I haven't full thought through it (Jochen is more up-to-date than me
on indy, mh and friends than I am), but in Groovy, we have various
areas where we do various conversions and coercions, like maps
([run:{...}] as Runnable) and closures coercions ({->} as Runnable) to
SAM types, or things like our method pointers that could be turned
into other types (this.&myMethod as Runnable), or our Swing event
handles logic using closures again for various Swing event interfaces.
So I think there could be a few areas where a project like Groovy
could benefit from MethodHandles.asInstance.

Guillaume

On Tue, Mar 29, 2011 at 00:37, John Rose <john.r.r...@oracle.com> wrote:
> You may have noticed that the JSR 292 API includes a conversion operator 
> (called MethodHandles.asInstance) to allow a method handles to interoperate 
> with single-method interfaces, such as Runnable.  This is a small but (maybe) 

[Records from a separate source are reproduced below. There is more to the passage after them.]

-- ==== Sys2Proof/Machine/TimeBase.lean ====
section
/-! DEFINITION. The time base (13): raw count and disciplined time, the servo and its states, time messages, captures and
the generated time records. -/

namespace Sys2Proof.Machine

/-! ### Raw count (R362, R363) -/

/-- The nominal RATE: 1.25 · 2^40 (R363). -/
def nominalRate : Nat := 0x014000000000

/-- `dt` raw counts pass; the count runs while the hub is supplied (R362). TB_DISC shows the disciplined time. -/
def State.advRaw (s : State) (dt : Nat) : State :=
  if s.hub.supplied then
    let s := s.hfSet TB_RAW (s.hf TB_RAW + dt)
    s.hfSet TB_DISC s.discTime
  else s

/-- OFFSET as a signed number. -/
def State.tbOffset (s : State) : Int := toInt 64 (s.hf TB_OFFSET)

/-- The raw counts of `ns` nanoseconds, rounded up. -/
def rawOfNs (ns : Nat) : Nat := (ns * 4 + 4) / 5

/-! ### States (R369) -/

/-- The time role (0 follower, 1 grandmaster, 2 free-running). -/
def State.tbRole (s : State) : Nat := s.hf TB_STATUS_ROLE

/-- Change the state of the time base; entering SYNC is event 0x4601, leaving it 0x4602 with its cause. -/
def State.tbState (s : State) (n cause : Nat) : State :=
  let old := s.hf TB_STATUS_STATE
  if old = n then s
  else
    let s := s.hfSet TB_STATUS_STATE n
    let s := if n = 1 then
        (s.hfSet TB_INT_STAT_SYNC 1).hubEvt 0x4601 [(1, s.tbRole), (1, s.hf TB_STATUS_SLAVE), (4, s.hf TB_OFS_LAST)]
      else s
    if old = 1 then (s.hfSet TB_INT_STAT_LOST 1).hubEvt 0x4602 [(1, n), (1, cause)] else s

/-- OFFSET changes without a change of RATE: a step (R365). Sources: 1 step to the master, 2 set by a host, 3 first setting. -/
def State.tbStep (s : State) (offset : Int) (source : Nat) : State :=
  let old := s.hf TB_OFFSET
  let s := s.hfSet TB_OFFSET (ofInt 64 offset)
  let s := (s.hfSet TB_DISC s.discTime).hcount TB_CNT_STEPS 1
  (s.hfSet TB_INT_STAT_STEP 1).hubEvt 0x4603 [(8, old), (8, ofInt 64 offset), (1, source)]

/-- Set the disciplined time as grandmaster or free-running: the first setting enters SYNC. -/
def State.tbSet (s : State) (t source : Nat) : State :=
  let base := discOf (s.hf TB_RAW) (s.hf TB_RATE) 0
  let s := s.tbStep ((t : Int) - (base : Int)) source
  let s := { s with tb := { s.tb with isSet := true } }
  if s.hf TB_STATUS_STATE = 0 then s.tbState 1 0 else s

/-- The time base when the hub management firmware starts: the committed role and port states (R368, R375). -/
def State.startTb (s : State) : State :=
  let s := s.hfSet TB_STATUS_ROLE (s.obj 0x3400 1)
  let s := (List.range 12).foldl (fun s p =>
    let v := if p = 11 && decide (s.obj 0x7300 1 = 1) then s.hf (TB_PSTAT_PSTATE 11) else s.obj 0x3401 (p + 1)
    (s.hfSet (TB_PSTAT_PSTATE p) v).hfSet (TB_PDELAY p) 0xFFFFFFFF) s
  let slave := (List.range 12).find? (fun p => decide (s.hf (TB_PSTAT_PSTATE p) = 2))
  s.hfSet TB_STATUS_SLAVE (slave.getD 15)
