-- ==== Sys2Proof/Machine/Pde.lean ====
section
/-! DEFINITION. The process data engine (09): cyclic channels, descriptor chains, rings, completion queues and the ARM
commit. -/

namespace Sys2Proof.Machine

/-! ### Channels -/

/-- Channels 0 to 191. -/
def pdeChannels : List Nat := List.range 192

/-- Channel `c` beyond its registers. -/
def State.chan (s : State) (c : Nat) : Chan := mapGet {} s.pde.chans c

/-- Replace what a channel holds beyond its registers. -/
def State.chanSet (s : State) (c : Nat) (x : Chan) : State :=
  { s with pde := { s.pde with chans := mapSet {} s.pde.chans c x } }

/-- Change what a channel holds beyond its registers. -/
def State.chanUpd (s : State) (c : Nat) (f : Chan → Chan) : State := s.chanSet c (f (s.chan c))

/-- PDE_STAT.STATE of a channel. -/
def State.pdeState (s : State) (c : Nat) : Nat := s.hf (PDE_STAT_STATE c)

/-- Set PDE_STAT.STATE. -/
def State.pdeStateSet (s : State) (c n : Nat) : State := s.hfSet (PDE_STAT_STATE c) n

/-- A placement code names lane `l`: 0 all lanes, 1 A, 2 B, 3 C (R253). -/
def placeHas (place : Nat) (l : LaneId) : Bool := place == 0 || place == l.idx + 1

/-- The lane of a single-lane channel. -/
def placeLane (place : Nat) : LaneId := laneOf (place - 1)

/-- Lane `l` may write the register block of channel `c` (R253). -/
def State.pdeMay (s : State) (l : LaneId) (c : Nat) : Bool := decide (c < 192) && placeHas (s.pdePlace l c) l

/-- Report object `(X+1):j` or `(X+2):j` of a channel. -/
def chanObj (c k : Nat) : Nat := 0x2000 + 16 * c + k

/-! ### Inbound accesses (01 R31, 04 R117) -/

/-- The link of lane `l` carries transactions. -/
def State.linkUp (s : State) (l : LaneId) : Bool :=
  s.hub.supplied && (s.lane l).supplied && decide (s.lf l BRG_STATUS_LINK_UP = 1)

/-- The bytes `off` to `off + n − 1` meet a sealed bank of lane `l`: the bank of the running cycle from the end of L on. -/
def State.sealedHit (s : State) (l : LaneId) (off n : Nat) : Bool :=
  (s.lane l).xch.sealed && (s.ventries l).any (fun e =>
    let b := bankOff e (s.frame l)
    decide (off < b + e.size) && decide (b < off + n))

/-- Writes that `n` bytes from `off` on take on the link: at most 64 bytes of one aligned block each. -/
def inboundWrites (off n : Nat) : Nat := (off + n - 1) / 64 - off / 64 + 1

/-- The lane end refuses an inbound access outside the exchange area: it is counted, and an error response goes to the hub (01 R31). -/
def State.inboundRefused (s : State) (l : LaneId) (off : Nat) : State :=
  ((s.lcount l BRG_CNT_INB 1).lfSet l BRG_INT_STAT_INB 1).emit .bridgeError l.idx off [2]

/-- An inbound write of the hub: outside the exchange area it is refused; to a sealed bank it is discarded and counted without an
error; the status is that of 10 R298. -/
def State.inbound (s : State) (l : LaneId) (off : Nat) (bs : List Byte) : State × Nat :=
  if bs = [] || !s.linkUp l then (s, 0)
  else if exchangeSize < off + bs.length then (s.inboundRefused l off, 2)
  else if s.sealedHit l off bs.length then
    ((s.lcount l XCH_CNT_SEAL (inboundWrites off bs.length)).lfSet l XCH_INT_STAT_SEAL 1, 0)
  else (s.lmemSet l (exchangeBase + off) bs, 0)

/-- `n` bytes of the exchange area, as the lane's cores stored them last (R265). -/
def State.outbound (s : State) (l : LaneId) (off n : Nat) : List Byte := s.lmem l (exchangeBase + off) n

/-- The bytes of a store at lane address `a` that lie in no aligned 8-byte word of `n` bytes from `b` on. -/
def outsideWords (a : Nat) (bs : List Byte) (b n : Nat) : List (Nat × Byte) :=
  (bs.zipIdx.map (fun p => (a + p.2, p.1))).filter (fun p => decide (p.1 / 8 < b / 8) || decide ((b + n - 1) / 8 < p.1 / 8))

/-- Write single bytes into the memory of lane `l`. -/
def State.lmemCells (s : State) (l : LaneId) (bs : List (Nat × Byte)) : State :=
  s.updLane l (fun x => { x with mem := memWriteCells x.mem bs })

> useful subset of the SAM conversion which is being defined by Project Lambda.
>
> The Public Review document even mentions "SAM" types, although we are 
> removing that terminology, since it is out of scope for JDK 7.  There is a 
> proposal to remove asInstance from the API altogether, leaving users to solve 
> interoperability by whatever combination of hand-written adapter classes and 
> bytecode spinning.
>
> Here's my question:  Who plans to use asInstance in JDK 7?  What would it 
> cost you if we were to omit it from JDK 7, and you had to wait for the full 
> SAM-integrated version in JDK 8?
>
> Thanks,
> -- John
>
> P.S.  Brief background:  Many function-like types defined in existing (pre-7) 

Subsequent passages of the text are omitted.